TASK DETAILS => Among the records that follow, find the line with "o v).keyGen = s.keyGen := rfl" and the line with "o v).fabric = s.fabric := rfl". Set down those lines and all lines between them exactly, without adding anything.

#####

-- ==== Sys2Proof/Laws/State.lean ====
section
/-!
SUPPORT. What each named update of the state leaves alone: one lemma for each field and update, true by unfolding, so that no
later proof opens a record update.
-/

namespace Sys2Proof.Machine

variable (s : State)

/-! ### setReg changes `regs` -/

@[simp] theorem State.setReg_pending (d p o : Nat) (v : Word) : (s.setReg d p o v).pending = s.pending := rfl
@[simp] theorem State.setReg_fresh (d p o : Nat) (v : Word) : (s.setReg d p o v).fresh = s.fresh := rfl
@[simp] theorem State.setReg_shadow (d p o : Nat) (v : Word) : (s.setReg d p o v).shadow = s.shadow := rfl
@[simp] theorem State.setReg_path (d p o : Nat) (v : Word) : (s.setReg d p o v).path = s.path := rfl
@[simp] theorem State.setReg_readData (d p o : Nat) (v : Word) : (s.setReg d p o v).readData = s.readData := rfl
@[simp] theorem State.setReg_hostOut (d p o : Nat) (v : Word) : (s.setReg d p o v).hostOut = s.hostOut := rfl
@[simp] theorem State.setReg_cores (d p o : Nat) (v : Word) : (s.setReg d p o v).cores = s.cores := rfl
@[simp] theorem State.setReg_faces (d p o : Nat) (v : Word) : (s.setReg d p o v).faces = s.faces := rfl
@[simp] theorem State.setReg_slabs (d p o : Nat) (v : Word) : (s.setReg d p o v).slabs = s.slabs := rfl
@[simp] theorem State.setReg_benches (d p o : Nat) (v : Word) : (s.setReg d p o v).benches = s.benches := rfl
@[simp] theorem State.setReg_mem (d p o : Nat) (v : Word) : (s.setReg d p o v).mem = s.mem := rfl
@[simp] theorem State.setReg_keyTags (d p o : Nat) (v : Word) : (s.setReg d p o v).keyTags = s.keyTags := rfl
@[simp] theorem State.setReg_keyGen (d p o : Nat) (v : Word) : (s.setReg d p o v).keyGen = s.keyGen := rfl
@[simp] theorem State.setReg_arb (d p o : Nat) (v : Word) : (s.setReg d p o v).arb = s.arb := rfl
@[simp] theorem State.setReg_verdicts (d p o : Nat) (v : Word) : (s.setReg d p o v).verdicts = s.verdicts := rfl
@[simp] theorem State.setReg_badLines (d p o : Nat) (v : Word) : (s.setReg d p o v).badLines = s.badLines := rfl
@[simp] theorem State.setReg_fabric (d p o : Nat) (v : Word) : (s.setReg d p o v).fabric = s.fabric := rfl
@[simp] theorem State.setReg_ports (d p o : Nat) (v : Word) : (s.setReg d p o v).ports = s.ports := rfl
@[simp] theorem State.setReg_dieNum (d p o : Nat) (v : Word) : (s.setReg d p o v).dieNum = s.dieNum := rfl
@[simp] theorem State.setReg_fm (d p o : Nat) (v : Word) : (s.setReg d p o v).fm = s.fm := rfl
@[simp] theorem State.setReg_msixOn (d p o : Nat) (v : Word) : (s.setReg d p o v).msixOn = s.msixOn := rfl
@[simp] theorem State.setReg_msixFnMask (d p o : Nat) (v : Word) : (s.setReg d p o v).msixFnMask = s.msixFnMask := rfl
@[simp] theorem State.setReg_retired (d p o : Nat) (v : Word) : (s.setReg d p o v).retired = s.retired := rfl
@[simp] theorem State.setReg_fuses (d p o : Nat) (v : Word) : (s.setReg d p o v).fuses = s.fuses := rfl
@[simp] theorem State.setReg_carapace (d p o : Nat) (v : Word) : (s.setReg d p o v).carapace = s.carapace := rfl
@[simp] theorem State.setReg_rings (d p o : Nat) (v : Word) : (s.setReg d p o v).rings = s.rings := rfl
@[simp] theorem State.setReg_turn (d p o : Nat) (v : Word) : (s.setReg d p o v).turn = s.turn := rfl
@[simp] theorem State.setReg_boot (d p o : Nat) (v : Word) : (s.setReg d p o v).boot = s.boot := rfl
@[simp] theorem State.setReg_safety (d p o : Nat) (v : Word) : (s.setReg d p o v).safety = s.safety := rfl
@[simp] theorem State.setReg_side (d p o : Nat) (v : Word) : (s.setReg d p o v).side = s.side := rfl

/-! ### setFld changes `regs` -/

@[simp] theorem State.setFld_pending (d p o lo len v : Nat) : (s.setFld d p o lo len v).pending = s.pending := rfl
@[simp] theorem State.setFld_fresh (d p o lo len v : Nat) : (s.setFld d p o lo len v).fresh = s.fresh := rfl
@[simp] theorem State.setFld_shadow (d p o lo len v : Nat) : (s.setFld d p o lo len v).shadow = s.shadow := rfl
@[simp] theorem State.setFld_path (d p o lo len v : Nat) : (s.setFld d p o lo len v).path = s.path := rfl
@[simp] theorem State.setFld_readData (d p o lo len v : Nat) : (s.setFld d p o lo len v).readData = s.readData := rfl
@[simp] theorem State.setFld_hostOut (d p o lo len v : Nat) : (s.setFld d p o lo len v).hostOut = s.hostOut := rfl
@[simp] theorem State.setFld_cores (d p o lo len v : Nat) : (s.setFld d p o lo len v).cores = s.cores := rfl
@[simp] theorem State.setFld_faces (d p o lo len v : Nat) : (s.setFld d p o lo len v).faces = s.faces := rfl
@[simp] theorem State.setFld_slabs (d p o lo len v : Nat) : (s.setFld d p o lo len v).slabs = s.slabs := rfl
@[simp] theorem State.setFld_benches (d p o lo len v : Nat) : (s.setFld d p o lo len v).benches = s.benches := rfl
@[simp] theorem State.setFld_mem (d p o lo len v : Nat) : (s.setFld d p o lo len v).mem = s.mem := rfl
@[simp] theorem State.setFld_keyTags (d p o lo len v : Nat) : (s.setFld d p o lo len v).keyTags = s.keyTags := rfl
@[simp] theorem State.setFld_keyGen (d p o lo len v : Nat) : (s.setFld d p o lo len v).keyGen = s.keyGen := rfl
@[simp] theorem State.setFld_arb (d p o lo len v : Nat) : (s.setFld d p o lo len v).arb = s.arb := rfl
@[simp] theorem State.setFld_verdicts (d p o lo len v : Nat) : (s.setFld d p o lo len v).verdicts = s.verdicts := rfl
@[simp] theorem State.setFld_badLines (d p o lo len v : Nat) : (s.setFld d p o lo len v).badLines = s.badLines := rfl
@[simp] theorem State.setFld_fabric (d p o lo len v : Nat) : (s.setFld d p o lo len v).fabric = s.fabric := rfl
@[simp] theorem State.setFld_ports (d p o lo len v : Nat) : (s.setFld d p o lo len v).ports = s.ports := rfl
@[simp] theorem State.setFld_dieNum (d p o lo len v : Nat) : (s.setFld d p o lo len v).dieNum = s.dieNum := rfl
@[simp] theorem State.setFld_fm (d p o lo len v : Nat) : (s.setFld d p o lo len v).fm = s.fm := rfl
@[simp] theorem State.setFld_msixOn (d p o lo len v : Nat) : (s.setFld d p o lo len v).msixOn = s.msixOn := rfl
@[simp] theorem State.setFld_msixFnMask (d p o lo len v : Nat) : (s.setFld d p o lo len v).msixFnMask = s.msixFnMask := rfl
@[simp] theorem State.setFld_retired (d p o lo len v : Nat) : (s.setFld d p o lo len v).retired = s.retired := rfl
@[simp] theorem State.setFld_fuses (d p o lo len v : Nat) : (s.setFld d p o lo len v).fuses = s.fuses := rfl
@[simp] theorem State.setFld_carapace (d p o lo len v : Nat) : (s.setFld d p o lo len v).carapace = s.carapace := rfl
@[simp] theorem State.setFld_rings (d p o lo len v : Nat) : (s.setFld d p o lo len v).rings = s.rings := rfl
@[simp] theorem State.setFld_turn (d p o lo len v : Nat) : (s.setFld d p o lo len v).turn = s.turn := rfl
@[simp] theorem State.setFld_boot (d p o lo len v : Nat) : (s.setFld d p o lo len v).boot = s.boot := rfl
@[simp] theorem State.setFld_safety (d p o lo len v : Nat) : (s.setFld d p o lo len v).safety = s.safety := rfl
@[simp] theorem State.setFld_side (d p o lo len v : Nat) : (s.setFld d p o lo len v).side = s.side := rfl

#####

SOLUTION =>
@[simp] theorem State.setReg_keyGen (d p o : Nat) (v : Word) : (s.setReg d p o v).keyGen = s.keyGen := rfl
@[simp] theorem State.setReg_arb (d p o : Nat) (v : Word) : (s.setReg d p o v).arb = s.arb := rfl
@[simp] theorem State.setReg_verdicts (d p o : Nat) (v : Word) : (s.setReg d p o v).verdicts = s.verdicts := rfl
@[simp] theorem State.setReg_badLines (d p o : Nat) (v : Word) : (s.setReg d p o v).badLines = s.badLines := rfl
@[simp] theorem State.setReg_fabric (d p o : Nat) (v : Word) : (s.setReg d p o v).fabric = s.fabric := rfl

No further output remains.